- [About this task]: Take the listing below and print exactly the lines starting at the line containing "cycles this takes, at 4 KiB per cycle. -/" and ending at the line containing "(clearBad b.memBad g.base", both ends included, and no others.

**** Materials provided

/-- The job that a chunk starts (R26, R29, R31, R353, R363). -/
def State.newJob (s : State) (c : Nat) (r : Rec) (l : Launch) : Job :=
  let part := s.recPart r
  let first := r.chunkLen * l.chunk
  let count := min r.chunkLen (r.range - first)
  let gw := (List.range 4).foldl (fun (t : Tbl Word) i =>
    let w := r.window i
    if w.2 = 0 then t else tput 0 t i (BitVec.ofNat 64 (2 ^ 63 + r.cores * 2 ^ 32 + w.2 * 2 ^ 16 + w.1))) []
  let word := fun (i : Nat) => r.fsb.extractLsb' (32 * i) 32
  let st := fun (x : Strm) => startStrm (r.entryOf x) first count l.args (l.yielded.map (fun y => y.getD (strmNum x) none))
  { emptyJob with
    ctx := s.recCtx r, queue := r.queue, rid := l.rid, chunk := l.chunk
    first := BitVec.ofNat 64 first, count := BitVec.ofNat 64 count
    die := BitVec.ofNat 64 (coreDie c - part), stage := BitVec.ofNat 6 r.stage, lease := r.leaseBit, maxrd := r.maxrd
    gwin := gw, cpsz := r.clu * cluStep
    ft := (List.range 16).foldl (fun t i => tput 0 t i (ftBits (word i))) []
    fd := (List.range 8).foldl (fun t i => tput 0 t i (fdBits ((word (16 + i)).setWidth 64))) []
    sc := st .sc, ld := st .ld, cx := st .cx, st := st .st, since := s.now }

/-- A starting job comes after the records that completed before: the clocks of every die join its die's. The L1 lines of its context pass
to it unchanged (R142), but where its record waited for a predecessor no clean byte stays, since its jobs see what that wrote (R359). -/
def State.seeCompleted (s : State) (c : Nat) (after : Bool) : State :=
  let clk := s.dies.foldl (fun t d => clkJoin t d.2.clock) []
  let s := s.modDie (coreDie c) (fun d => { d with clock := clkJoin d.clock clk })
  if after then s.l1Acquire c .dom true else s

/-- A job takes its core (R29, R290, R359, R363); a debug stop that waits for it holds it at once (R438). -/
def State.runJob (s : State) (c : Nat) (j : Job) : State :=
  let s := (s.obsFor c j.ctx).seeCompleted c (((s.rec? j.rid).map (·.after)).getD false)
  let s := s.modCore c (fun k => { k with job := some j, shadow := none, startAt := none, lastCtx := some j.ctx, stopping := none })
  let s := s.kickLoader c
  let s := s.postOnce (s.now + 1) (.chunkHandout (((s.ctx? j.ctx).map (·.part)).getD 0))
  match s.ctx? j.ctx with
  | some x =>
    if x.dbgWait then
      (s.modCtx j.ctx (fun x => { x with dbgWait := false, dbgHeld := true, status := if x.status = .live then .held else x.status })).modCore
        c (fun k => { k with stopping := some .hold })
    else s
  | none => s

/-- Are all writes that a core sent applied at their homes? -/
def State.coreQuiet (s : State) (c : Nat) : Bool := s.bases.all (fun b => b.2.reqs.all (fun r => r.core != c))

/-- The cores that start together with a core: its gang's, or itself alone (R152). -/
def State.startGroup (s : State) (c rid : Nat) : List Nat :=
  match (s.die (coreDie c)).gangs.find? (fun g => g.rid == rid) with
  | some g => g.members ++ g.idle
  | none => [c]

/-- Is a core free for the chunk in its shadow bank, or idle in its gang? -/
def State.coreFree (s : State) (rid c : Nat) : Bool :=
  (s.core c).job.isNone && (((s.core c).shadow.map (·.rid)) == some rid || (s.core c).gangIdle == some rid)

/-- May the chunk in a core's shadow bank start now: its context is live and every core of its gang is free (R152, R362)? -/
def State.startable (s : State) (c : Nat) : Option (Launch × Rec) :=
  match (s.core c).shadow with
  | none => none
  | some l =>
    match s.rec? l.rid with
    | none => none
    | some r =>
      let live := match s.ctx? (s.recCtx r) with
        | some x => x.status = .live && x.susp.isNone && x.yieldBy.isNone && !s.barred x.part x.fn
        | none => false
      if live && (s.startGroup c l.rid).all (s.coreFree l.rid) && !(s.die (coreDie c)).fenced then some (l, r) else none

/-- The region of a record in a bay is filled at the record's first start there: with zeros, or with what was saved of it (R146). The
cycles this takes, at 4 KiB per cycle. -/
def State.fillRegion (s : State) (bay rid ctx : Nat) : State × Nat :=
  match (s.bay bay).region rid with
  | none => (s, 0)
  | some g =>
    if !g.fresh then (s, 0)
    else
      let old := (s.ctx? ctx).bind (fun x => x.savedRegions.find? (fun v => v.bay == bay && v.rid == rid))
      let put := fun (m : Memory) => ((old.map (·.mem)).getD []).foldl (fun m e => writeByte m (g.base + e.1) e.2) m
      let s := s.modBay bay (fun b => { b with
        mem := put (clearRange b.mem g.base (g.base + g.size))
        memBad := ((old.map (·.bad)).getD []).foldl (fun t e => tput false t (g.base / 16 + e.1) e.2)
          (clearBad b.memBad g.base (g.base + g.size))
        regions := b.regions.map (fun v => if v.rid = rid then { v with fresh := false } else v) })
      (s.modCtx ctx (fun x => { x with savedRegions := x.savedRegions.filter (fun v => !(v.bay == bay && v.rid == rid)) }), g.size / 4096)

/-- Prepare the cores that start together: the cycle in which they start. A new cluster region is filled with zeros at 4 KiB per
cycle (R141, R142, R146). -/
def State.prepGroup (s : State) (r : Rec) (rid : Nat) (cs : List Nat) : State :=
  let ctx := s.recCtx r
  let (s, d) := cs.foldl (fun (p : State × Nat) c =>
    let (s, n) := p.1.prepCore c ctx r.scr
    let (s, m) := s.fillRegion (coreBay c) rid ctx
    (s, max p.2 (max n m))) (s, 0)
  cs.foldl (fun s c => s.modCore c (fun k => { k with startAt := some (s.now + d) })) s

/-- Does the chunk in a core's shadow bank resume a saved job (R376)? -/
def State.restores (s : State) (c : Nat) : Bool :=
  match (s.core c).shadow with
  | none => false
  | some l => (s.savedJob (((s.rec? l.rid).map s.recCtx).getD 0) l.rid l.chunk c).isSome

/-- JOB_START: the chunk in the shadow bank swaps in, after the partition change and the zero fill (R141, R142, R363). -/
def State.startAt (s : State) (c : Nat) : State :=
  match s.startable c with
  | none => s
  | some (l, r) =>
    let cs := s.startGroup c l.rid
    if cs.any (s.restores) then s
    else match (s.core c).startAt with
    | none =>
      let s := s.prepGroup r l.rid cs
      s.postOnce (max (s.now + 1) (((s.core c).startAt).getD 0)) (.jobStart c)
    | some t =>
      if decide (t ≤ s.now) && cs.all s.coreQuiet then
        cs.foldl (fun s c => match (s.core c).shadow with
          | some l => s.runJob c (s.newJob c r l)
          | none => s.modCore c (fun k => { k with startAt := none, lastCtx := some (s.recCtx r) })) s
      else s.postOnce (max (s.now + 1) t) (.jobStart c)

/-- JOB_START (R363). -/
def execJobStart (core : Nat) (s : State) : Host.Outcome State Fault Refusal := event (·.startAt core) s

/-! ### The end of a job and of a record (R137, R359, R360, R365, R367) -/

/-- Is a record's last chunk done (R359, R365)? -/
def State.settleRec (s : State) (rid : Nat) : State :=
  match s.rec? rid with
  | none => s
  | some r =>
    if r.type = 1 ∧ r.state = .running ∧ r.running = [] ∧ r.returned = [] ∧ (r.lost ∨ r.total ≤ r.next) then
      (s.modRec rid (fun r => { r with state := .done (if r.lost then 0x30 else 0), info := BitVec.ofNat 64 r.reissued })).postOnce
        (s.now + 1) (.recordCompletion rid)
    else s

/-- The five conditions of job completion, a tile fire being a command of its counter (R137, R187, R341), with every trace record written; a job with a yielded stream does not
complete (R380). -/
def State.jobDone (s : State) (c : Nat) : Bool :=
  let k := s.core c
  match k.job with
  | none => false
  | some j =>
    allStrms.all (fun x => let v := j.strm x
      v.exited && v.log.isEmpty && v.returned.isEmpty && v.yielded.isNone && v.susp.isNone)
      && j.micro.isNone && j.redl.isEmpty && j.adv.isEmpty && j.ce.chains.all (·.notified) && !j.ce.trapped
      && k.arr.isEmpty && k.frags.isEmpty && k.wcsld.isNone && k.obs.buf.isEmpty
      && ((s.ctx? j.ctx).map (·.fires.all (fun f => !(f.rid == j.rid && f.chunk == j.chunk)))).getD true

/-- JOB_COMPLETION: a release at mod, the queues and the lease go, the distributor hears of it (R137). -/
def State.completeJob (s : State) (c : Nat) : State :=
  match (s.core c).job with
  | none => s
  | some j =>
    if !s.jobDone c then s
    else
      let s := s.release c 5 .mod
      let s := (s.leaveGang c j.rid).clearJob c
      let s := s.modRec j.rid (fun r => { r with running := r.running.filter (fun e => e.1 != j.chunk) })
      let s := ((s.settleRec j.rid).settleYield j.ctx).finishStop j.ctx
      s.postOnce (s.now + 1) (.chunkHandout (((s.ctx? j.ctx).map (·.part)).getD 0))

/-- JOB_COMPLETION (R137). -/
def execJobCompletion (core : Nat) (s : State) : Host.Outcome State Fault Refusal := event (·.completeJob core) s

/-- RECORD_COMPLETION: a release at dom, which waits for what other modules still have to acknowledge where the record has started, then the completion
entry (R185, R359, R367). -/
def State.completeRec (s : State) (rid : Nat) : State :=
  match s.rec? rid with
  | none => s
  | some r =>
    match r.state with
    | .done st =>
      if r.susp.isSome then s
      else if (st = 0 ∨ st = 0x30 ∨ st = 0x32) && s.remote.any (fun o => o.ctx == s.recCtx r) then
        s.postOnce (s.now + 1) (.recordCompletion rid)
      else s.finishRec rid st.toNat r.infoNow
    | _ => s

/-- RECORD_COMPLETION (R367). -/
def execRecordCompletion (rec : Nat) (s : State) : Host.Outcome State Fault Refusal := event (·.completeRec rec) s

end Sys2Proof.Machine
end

********

- [Exercise answer]:
cycles this takes, at 4 KiB per cycle. -/
def State.fillRegion (s : State) (bay rid ctx : Nat) : State × Nat :=
  match (s.bay bay).region rid with
  | none => (s, 0)
  | some g =>
    if !g.fresh then (s, 0)
    else
      let old := (s.ctx? ctx).bind (fun x => x.savedRegions.find? (fun v => v.bay == bay && v.rid == rid))
      let put := fun (m : Memory) => ((old.map (·.mem)).getD []).foldl (fun m e => writeByte m (g.base + e.1) e.2) m
      let s := s.modBay bay (fun b => { b with
        mem := put (clearRange b.mem g.base (g.base + g.size))
        memBad := ((old.map (·.bad)).getD []).foldl (fun t e => tput false t (g.base / 16 + e.1) e.2)
          (clearBad b.memBad g.base (g.base + g.size))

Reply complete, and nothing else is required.